ParseCNV2 is the direct evolution from its predecessor, ParseCNV [5], which was developed in 2008 and has been continuously maintained. It was the first known CNV association tool that incorporates quality metrices to help users filter for high confidence associations accounting for factors such as CNV overlapping regions, probe intensities and the number of probes supporting each CNV (Fig. 1C). It is also worth mentioning that ParseCNV2 has been developed by the same creators of PennCNV [6], a CNV detection software that accurately detects CNVs at high-resolution through a Hidden Markov Model-based approach from SNP genotyping data by incorporating the global signal intensity at each SNP (logR ratio), adjacent SNP distance and allele specific intensity (B allele frequency). Unlike many tools at the time, PennCNV applied a “six-state” definition which was originally pioneered by QuantiSNP [7] to provide a more precise description of each CNV event ranging from deletions, copy neutral Loss-of-Heterozygosity to duplications.
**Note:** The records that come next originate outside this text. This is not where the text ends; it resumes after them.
/-- `SYSRD` of every register the thread may read pushes and writes it: the exception registers, flags, budgets, identity, ASID, SY_TRAPBASE, the die's
time, in handler mode the frame, and at the anchor SY_KICK (R203, R205, R207). `SYSWR` writes the register and nothing else, then the thread goes
on; a register that only the handler may write is fault 0x01 outside it, a misaligned SY_TRAPBASE fault 0x0A, an SY_TFP value with a bit outside
[7:1] fault 0x01, and SY_KICK of a spawned thread fault 0x0B (R203, R205, R207). -/
def Obligations.SystemRegisterReadsAndWrites : Prop :=
  (∀ (f : Fields) (s : State), mayRun 0xF2 f s = true →
     (sysNo f = 0x00 → exec (.sysrd f) s = .next (finishQ f s.th.epc s)) ∧
     (sysNo f = 0x01 → exec (.sysrd f) s = .next (finishQ f s.th.cause s)) ∧
     (sysNo f = 0x02 → exec (.sysrd f) s = .next (finishQ f s.th.faddr s)) ∧
     (sysNo f = 0x03 → exec (.sysrd f) s = .next (finishQ f (s.th.fpflags.zeroExtend 64) s)) ∧
     (sysNo f = 0x04 → exec (.sysrd f) s = .next (finishQ f (budgetWord s.th) s)) ∧
     (sysNo f = 0x05 → exec (.sysrd f) s = .next (finishQ f (idWord s.th) s)) ∧
     (sysNo f = 0x06 → exec (.sysrd f) s = .next (finishQ f (BitVec.ofNat 64 s.th.asid) s)) ∧
     (sysNo f = 0x07 → exec (.sysrd f) s = .next (finishQ f s.th.trapbase s)) ∧
     (sysNo f = 0x08 → exec (.sysrd f) s = .next (finishQ f (s.dtcOf (dieOf s.th.core)) s)) ∧
     (sysNo f = 0x09 → s.th.spawned = true → exec (.sysrd f) s = .next (raise 0x0B 0 s)) ∧
     (sysNo f = 0x09 → s.th.spawned = false → s.th.core = s.th.anchor → exec (.sysrd f) s = .next (finishQ f s.wg.kick s)) ∧
     (∀ k : Fin 16, sysNo f = 0x10 + k.val → s.th.hnd = true → exec (.sysrd f) s = .next (finishQ f s.th.frameQ[k] s)) ∧
     (sysNo f = 0x20 → s.th.hnd = true → exec (.sysrd f) s = .next (finishQ f (s.th.frameP.zeroExtend 64 &&& 0xFE) s)) ∧
     (s.th.hnd = false → 0x10 ≤ sysNo f → exec (.sysrd f) s = .next (raise 0x01 0 s))) ∧
  (∀ (f : Fields) (s : State), mayRun 0xF3 f s = true →
     (sysNo f = 0x00 → s.th.hnd = true → exec (.syswr f) s = .next (finishU f { s with th := { s.th with epc := src 0xF3 f 0 s } })) ∧
     (sysNo f = 0x01 → s.th.hnd = true → exec (.syswr f) s = .next (finishU f { s with th := { s.th with cause := src 0xF3 f 0 s } })) ∧
     (sysNo f = 0x02 → s.th.hnd = true → exec (.syswr f) s = .next (finishU f { s with th := { s.th with faddr := src 0xF3 f 0 s } })) ∧
     (sysNo f = 0x03 → exec (.syswr f) s = .next (finishU f { s with th := { s.th with fpflags := (src 0xF3 f 0 s).truncate 7 } })) ∧
     (sysNo f = 0x07 → (src 0xF3 f 0 s).toNat % 4 = 0 →
       exec (.syswr f) s = .next (finishU f { s with th := { s.th with trapbase := src 0xF3 f 0 s } })) ∧
     (sysNo f = 0x07 → (src 0xF3 f 0 s).toNat % 4 ≠ 0 → exec (.syswr f) s = .next (raise 0x0A (src 0xF3 f 0 s) s)) ∧
     (sysNo f = 0x09 → s.th.spawned = false →
       exec (.syswr f) s = .next (finishU f (s.send s.th.core s.th.anchor 2 (.kick s.wg.wid true s.th.tid 0)))) ∧
     (sysNo f = 0x09 → s.th.spawned = true → exec (.syswr f) s = .next (raise 0x0B 0 s)) ∧
     (∀ k : Fin 16, sysNo f = 0x10 + k.val → s.th.hnd = true →
       exec (.syswr f) s = .next (finishU f { s with th := { s.th with frameQ := s.th.frameQ.set k (src 0xF3 f 0 s) } })) ∧
     (sysNo f = 0x20 → s.th.hnd = true → src 0xF3 f 0 s &&& 0xFE = src 0xF3 f 0 s →
       exec (.syswr f) s = .next (finishU f { s with th := { s.th with frameP := (src 0xF3 f 0 s).truncate 8 } })) ∧
     (sysNo f = 0x20 → src 0xF3 f 0 s &&& 0xFE ≠ src 0xF3 f 0 s → exec (.syswr f) s = .next (raise 0x01 0 s)) ∧
     (s.th.hnd = false → (sysNo f ≤ 2 ∨ 0x10 ≤ sysNo f) → exec (.syswr f) s = .next (raise 0x01 0 s)) ∧
     ((sysNo f = 4 ∨ sysNo f = 5 ∨ sysNo f = 6 ∨ sysNo f = 8) → exec (.syswr f) s = .next (raise 0x01 0 s)))

/-! ## Registers and the ends of instructions (R11, R44, R48, R50, R51) -/

/-- The end of an instruction whose Result is Q: the value enters the queue at Q1 and the others move up, the N register that DST names takes it (an N
register only), a W register takes it at the end of the cc, and the thread goes on behind the instruction. Every other register, every byte of
memory and everything outside the thread stay (R11, R48, R51). The ends of instructions of the other Results. P: the predicate that DST names, P1 to
P7, takes the value, and P0 stays. V: the vector register that DST names takes value and tag. None: nothing but the pc. None of them pushes, and
nothing outside the thread changes (R46, R50, R51). A W register written in a cc reads its old value for the rest of that cc, and the new one from
its end on; the last of two writes in one cc stays, and the other W registers keep their values (R48). -/
def Obligations.ResultsWriteOnlyTheirDestination : Prop :=
  (∀ (f : Fields) (v : W64) (s : State), let t := finishQ f v s
     t.th.q[0] = v ∧ (∀ k : Fin 15, t.th.q[k.val + 1] = s.th.q[k.val]) ∧
     (∀ k : Fin 32, t.th.n[k] = if f.dst = .n k then v else s.th.n[k]) ∧
     (∀ k : Fin 16, f.dst = .w k → t = { s.putWg { s.wg with wPend := s.wg.wPend ++ [(k, v)] } with th := t.th }) ∧
     ((∀ k : Fin 16, f.dst ≠ .w k) → t = { s with th := t.th }) ∧
     t.th = { s.th with q := t.th.q, n := t.th.n, pc := pcAdd s.th.pc (lenBytes f.len), status := s.th.running, wait := .none,
                        badIndex := none, images := [], got := [] }) ∧
  (∀ (f : Fields) (s : State),
     (let t := finishU f s
      t = { s with th := { s.th with pc := pcAdd s.th.pc (lenBytes f.len), status := s.th.running, wait := .none, badIndex := none,
                                     images := [], got := [] } }) ∧
     (∀ b : Bool, let t := finishP f b s
      (∀ k : Fin 7, t.th.p[k.val + 1] = if f.dst = .p k then b else s.th.p[k.val + 1]) ∧ t.th.p[0] = s.th.p[0] ∧
      t = { s with th := { s.th with p := t.th.p, pc := pcAdd s.th.pc (lenBytes f.len), status := s.th.running, wait := .none,
                                     badIndex := none, images := [], got := [] } }) ∧
     (∀ (v : W256) (tag : BitVec 6), let t := finishV f v tag s
      (∀ k : Fin 8, t.th.v[k] = (if f.dst = .v k then v else s.th.v[k]) ∧ t.th.vtag[k] = if f.dst = .v k then tag else s.th.vtag[k]) ∧
      t = { s with th := { s.th with v := t.th.v, vtag := t.th.vtag, pc := pcAdd s.th.pc (lenBytes f.len), status := s.th.running,
                                     wait := .none, badIndex := none, images := [], got := [] } })) ∧
  (∀ (w : Workgroup) (k : Fin 16) (v : W64),
     ({ w with wPend := w.wPend ++ [(k, v)] } : Workgroup).endCc.w[k] = v ∧
     (∀ j : Fin 16, j ≠ k → ({ w with wPend := w.wPend ++ [(k, v)] } : Workgroup).endCc.w[j] = w.endCc.w[j]) ∧
     ({ w with wPend := w.wPend ++ [(k, v)] } : Workgroup).w = w.w ∧ (w.wPend = [] → w.endCc.w = w.w))

/-- Operands as 64-bit values: Q, N and W registers as they stand, a predicate as 0 or 1, the low 64 bits of a vector register, an inline
immediate as code − 0x70 sign-extended (R43, R45). -/
def Obligations.OperandValues : Prop :=
  ∀ s : State,
    (∀ k : Fin 16, opndValue s (.q k) = s.th.q[k] ∧ opndValue s (.w k) = s.wg.w[k]) ∧ (∀ k : Fin 32, opndValue s (.n k) = s.th.n[k]) ∧
    (∀ k : Fin 8, (opndValue s (.p k)).toNat = (if s.th.p[k] = true then 1 else 0) ∧ (opndValue s (.v k)).toNat = s.th.v[k].toNat % 2 ^ 64) ∧
    (∀ k : Fin 32, (opndValue s (.imm k)).toInt = (opndCode (.imm k) : Int) - 0x70)

/-- Narrowing and extending at each integer TYPE: a result extended and narrowed again is the exact result modulo 2^w, in the range of the TYPE; a
result already in that range is unchanged (R43, R64, R68). The arithmetic instructions: each writes and pushes the exact result of R65, reduced to
TYPE and extended (R64). -/
def Obligations.IntegerArithmeticResults : Prop :=
  (∀ (t : Nat) (r : Int), isInt t = true →
     (narrow t (extend t r) - r) % ((2 ^ width t : Nat) : Int) = 0 ∧ loOf t ≤ narrow t (extend t r) ∧ narrow t (extend t r) ≤ hiOf t ∧
     (loOf t ≤ r → r ≤ hiOf t → narrow t (extend t r) = r)) ∧
  (∀ (f : Fields) (s : State), let T := tyOf f; let a := fun op => narrow T (src op f 0 s); let b := fun op => narrow T (src op f 1 s)
     let c := fun op => narrow T (src op f 2 s)
     (mayRun 0x01 f s = true → exec (.add f) s = .next (finishQ f (extend T (a 0x01 + b 0x01)) s)) ∧
     (mayRun 0x02 f s = true → exec (.sub f) s = .next (finishQ f (extend T (a 0x02 - b 0x02)) s)) ∧
     (mayRun 0x03 f s = true → exec (.mul f) s = .next (finishQ f (extend T (a 0x03 * b 0x03)) s)) ∧
     (mayRun 0x04 f s = true → exec (.mulh f) s = .next (finishQ f (extend T (a 0x04 * b 0x04 / (2 ^ width T : Nat))) s)) ∧
     (mayRun 0x05 f s = true → exec (.div f) s = .next (finishQ f (extend T (if b 0x05 = 0 then -1 else (a 0x05).tdiv (b 0x05))) s)) ∧
     (mayRun 0x06 f s = true →
       exec (.rem f) s = .next (finishQ f (extend T (if b 0x06 = 0 then a 0x06 else a 0x06 - b 0x06 * (a 0x06).tdiv (b 0x06))) s)) ∧
     (mayRun 0x07 f s = true → exec (.mad f) s = .next (finishQ f (extend T (a 0x07 * b 0x07 + c 0x07)) s)) ∧
     (mayRun 0x08 f s = true → exec (.neg f) s = .next (finishQ f (extend T (-a 0x08)) s)) ∧
     (mayRun 0x09 f s = true → exec (.abs f) s = .next (finishQ f (extend T (if a 0x09 < 0 then -a 0x09 else a 0x09)) s)) ∧
     (mayRun 0x0A f s = true → exec (.min f) s = .next (finishQ f (extend T (if a 0x0A ≤ b 0x0A then a 0x0A else b 0x0A)) s)) ∧
     (mayRun 0x0B f s = true → exec (.max f) s = .next (finishQ f (extend T (if a 0x0B ≤ b 0x0B then b 0x0B else a 0x0B)) s)))

/-! ## Integer operate, compare, select, handles (R64-R72) -/

/-- The bit instructions, by the bits of the w-bit patterns u of A and v of B (R66): each completes, and what it writes and pushes is the extended
pattern whose bits are given. The count n is bits [7:0] of B, and the control word g is read whole. The counting instructions and the bit-field
extract (R66): what each writes and pushes, by the bits of the pattern u of A. -/
def Obligations.BitAndCountInstructionResults : Prop :=
  (∀ (f : Fields) (s : State), isInt (tyOf f) = true →
     let T := tyOf f; let w := width T; let u := fun op => (src op f 0 s).toNat % 2 ^ w; let v := fun op => (src op f 1 s).toNat % 2 ^ w
     let n := fun op => (src op f 1 s).toNat % 256
     let gives := fun (op : Nat) (i : Fields → Instr) (bit : Nat → Bool) => mayRun op f s = true →
       ∃ r : Nat, r < 2 ^ w ∧ (∀ k, k < w → r.testBit k = bit k) ∧ exec (i f) s = .next (finishQ f (extend T r) s)
     gives 0x10 .and (fun k => (u 0x10).testBit k && (v 0x10).testBit k) ∧
     gives 0x11 .or (fun k => (u 0x11).testBit k || (v 0x11).testBit k) ∧
     gives 0x12 .xor (fun k => (u 0x12).testBit k != (v 0x12).testBit k) ∧
     gives 0x13 .andn (fun k => (u 0x13).testBit k && !(v 0x13).testBit k) ∧
     gives 0x14 .shl (fun k => n 0x14 ≤ k && (u 0x14).testBit (k - n 0x14)) ∧
     gives 0x15 .shr (fun k => (u 0x15).testBit (k + n 0x15)) ∧
     gives 0x16 .sra (fun k => if k + n 0x16 < w then (u 0x16).testBit (k + n 0x16) else (u 0x16).testBit (w - 1)) ∧
     gives 0x17 .rol (fun k => (u 0x17).testBit ((k + w - n 0x17 % w) % w)) ∧
     gives 0x1B .brev (fun k => (u 0x1B).testBit (w - 1 - k)) ∧
     gives 0x1D .bfi (fun k =>
       let g := (src 0x1D f 2 s).toNat; let pos := g % 64; let len := min (g / 256 % 128) 64
       if pos ≤ k ∧ k < pos + len then (v 0x1D).testBit (k - pos) else (u 0x1D).testBit k) ∧
     gives 0x1E .sext (fun k =>
       if n 0x1E = 0 then false else if w ≤ n 0x1E ∨ k < n 0x1E then (u 0x1E).testBit k else (u 0x1E).testBit (n 0x1E - 1)) ∧
     gives 0x1F .zext (fun k => decide (k < n 0x1F) && (u 0x1F).testBit k)) ∧
  (∀ (f : Fields) (s : State), isInt (tyOf f) = true →
     let T := tyOf f; let w := width T; let u := fun op => (src op f 0 s).toNat % 2 ^ w
     (mayRun 0x18 f s = true → ∃ r : Nat, exec (.clz f) s = .next (finishQ f (extend T r) s) ∧ r ≤ w ∧
       (∀ k, w - r ≤ k → k < w → (u 0x18).testBit k = false) ∧ (r < w → (u 0x18).testBit (w - 1 - r) = true)) ∧
     (mayRun 0x19 f s = true → ∃ r : Nat, exec (.ctz f) s = .next (finishQ f (extend T r) s) ∧ r ≤ w ∧
       (∀ k, k < r → (u 0x19).testBit k = false) ∧ (r < w → (u 0x19).testBit r = true)) ∧
     (mayRun 0x1A f s = true →
       exec (.popc f) s = .next (finishQ f (extend T (((List.range w).filter (fun k => (u 0x1A).testBit k)).length : Nat)) s)) ∧
     (mayRun 0x1C f s = true →
       let g := (src 0x1C f 1 s).toNat; let pos := g % 64; let len := min (g / 256 % 128) 64
       ∃ x : Nat, x < 2 ^ len ∧ (∀ k, k < len → x.testBit k = (decide (pos + k < w) && (u 0x1C).testBit (pos + k))) ∧
         exec (.bfx f) s = .next (finishQ f (extend T (if isSigned T = true ∧ 0 < len ∧ x.testBit (len - 1) = true
           then (x : Int) - (2 ^ len : Nat) else x)) s)))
The tool’s remarkable performance has supported approximately 2,000 publications in peer reviewed journals indexed in Pubmed, which use PennCNV as a genesis for further software expansion and CNV association studies, conducting case or case-control discoveries across human diseases. These include large-scale studies that implicated rare recurrent CNVs for multiple traits including autism [8], congenital heart disease [9], kidney and urinary tract malformations [10] and many others. While ParseCNV2 does not provide new improved CNV calling algorithms, which are highly needed especially for other forms of SVs detectable from either markers hybridization signals (microarrays) or sequencing data, it focuses on the filtering, cleaning, merging and association testing in CNV dataset, thus solving a myriad of technical problems and offering a robust framework for defining CNV regions and providing a powerful set of statistical tests for associations.

In summary, the recent unprecedented technology advances allowing cost-effective and accurate deep sequencing of human genomes is opening new venues and resolution in size, complexity and allelic frequency for structural variants analysis. This rapid evolution meets with challenges in integration of structural variants generated using different technologies and from different populations, requiring significant efforts in software development. The future of CNV association tools will therefore require easy-to-use bioinformatic platforms that integrate array-derived and sequencing-derived data with efficient curation on all input data. ParseCNV2 is an example of a much-needed effort towards the development of methods that are geared for dataset harmonization and association analyses using datasets from legacy and present technologies.